“Dear Humbert,—It is six in the evening, and I have only just got up, for I took laudanum yesterday and am quite stupefied. What a life! I would bet a good deal that you too are worse. Nevertheless I mean to go out to-night to hear Beethoven’s Septuor; I want it to warm my blood, and my favourite artists are playing it.
“The day after to-morrow I ought to read Hamlet at Massart’s. Shall I have strength to go through it? It lasts five hours. Of my audience of five only Madame Massart knows anything of the play.
“I feel almost afraid of bringing these artist natures too abruptly face to face with this supreme manifestation of genius. It seems to me like giving sight suddenly to one born blind.
“I believe they will understand it, for I know them well; but to be forty-five or fifty and not know Hamlet! One might as well have lived down a coal mine. Shakespeare says:
“Glory is like a circle in the water
Which never ceaseth to enlarge itself
Till, by wide spreading, it disperse to naught.”
“26th April 1865.—How can I tell you what is cooking in the musical cauldron of Paris? I have got out of it and hardly ever get in again.
“I went to a general rehearsal of Meyerbeer’s Africaine, which lasted from half-past seven to half-past one.

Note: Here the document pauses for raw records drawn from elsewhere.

-- ==== Sys2Proof/Laws/State.lean ====
section
/-!
SUPPORT. Each update of the state and each of its fields: the fields that an update leaves alone, and the reads after a
write of a register, a page, a fault-counting set, a partition, a pawn, a link, a vector, a channel and a spare.
-/

namespace Sys2Proof.Machine

open Sys2Proof

theorem State.withDrs_pending (s : State) (x : Drs) : ({ s with drs := x } : State).pending = s.pending := rfl
theorem State.withDrs_sys (s : State) (x : Drs) : ({ s with drs := x } : State).sys = s.sys := rfl
theorem State.withDrs_score (s : State) (x : Drs) : ({ s with drs := x } : State).score = s.score := rfl
theorem State.withDrs_squares (s : State) (x : Drs) : ({ s with drs := x } : State).squares = s.squares := rfl
theorem State.withDrs_sch (s : State) (x : Drs) : ({ s with drs := x } : State).sch = s.sch := rfl
theorem State.withDrs_mem (s : State) (x : Drs) : ({ s with drs := x } : State).mem = s.mem := rfl
theorem State.withDrs_pt (s : State) (x : Drs) : ({ s with drs := x } : State).pt = s.pt := rfl
theorem State.withDrs_fab (s : State) (x : Drs) : ({ s with drs := x } : State).fab = s.fab := rfl
theorem State.withDrs_mxe (s : State) (x : Drs) : ({ s with drs := x } : State).mxe = s.mxe := rfl
theorem State.withDrs_vxe (s : State) (x : Drs) : ({ s with drs := x } : State).vxe = s.vxe := rfl
theorem State.withDrs_sft (s : State) (x : Drs) : ({ s with drs := x } : State).sft = s.sft := rfl
theorem State.withDrs_mov (s : State) (x : Drs) : ({ s with drs := x } : State).mov = s.mov := rfl
theorem State.withDrs_upd (s : State) (x : Drs) : ({ s with drs := x } : State).upd = s.upd := rfl
theorem State.withDrs_col (s : State) (x : Drs) : ({ s with drs := x } : State).col = s.col := rfl
theorem State.withDrs_rot (s : State) (x : Drs) : ({ s with drs := x } : State).rot = s.rot := rfl
theorem State.withDrs_arb (s : State) (x : Drs) : ({ s with drs := x } : State).arb = s.arb := rfl
theorem State.withDrs_rcv (s : State) (x : Drs) : ({ s with drs := x } : State).rcv = s.rcv := rfl
theorem State.withDrs_out (s : State) (x : Drs) : ({ s with drs := x } : State).out = s.out := rfl
theorem State.withDrs_resp (s : State) (x : Drs) : ({ s with drs := x } : State).resp = s.resp := rfl
theorem State.withDrs_free (s : State) (x : Drs) : ({ s with drs := x } : State).free = s.free := rfl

“I don’t think I am likely to go again.
“Joachim, the celebrated German violinist, has been here ten days; he plays nearly every evening at different houses. Thus I heard Beethoven’s piano trio in B♭♯, the sonata in A, and the quartett in E minor—the music of the starry spheres.
“You will quite understand that after this I am in no mood for listening to commonplace productions praised by the Mayor and Town Council.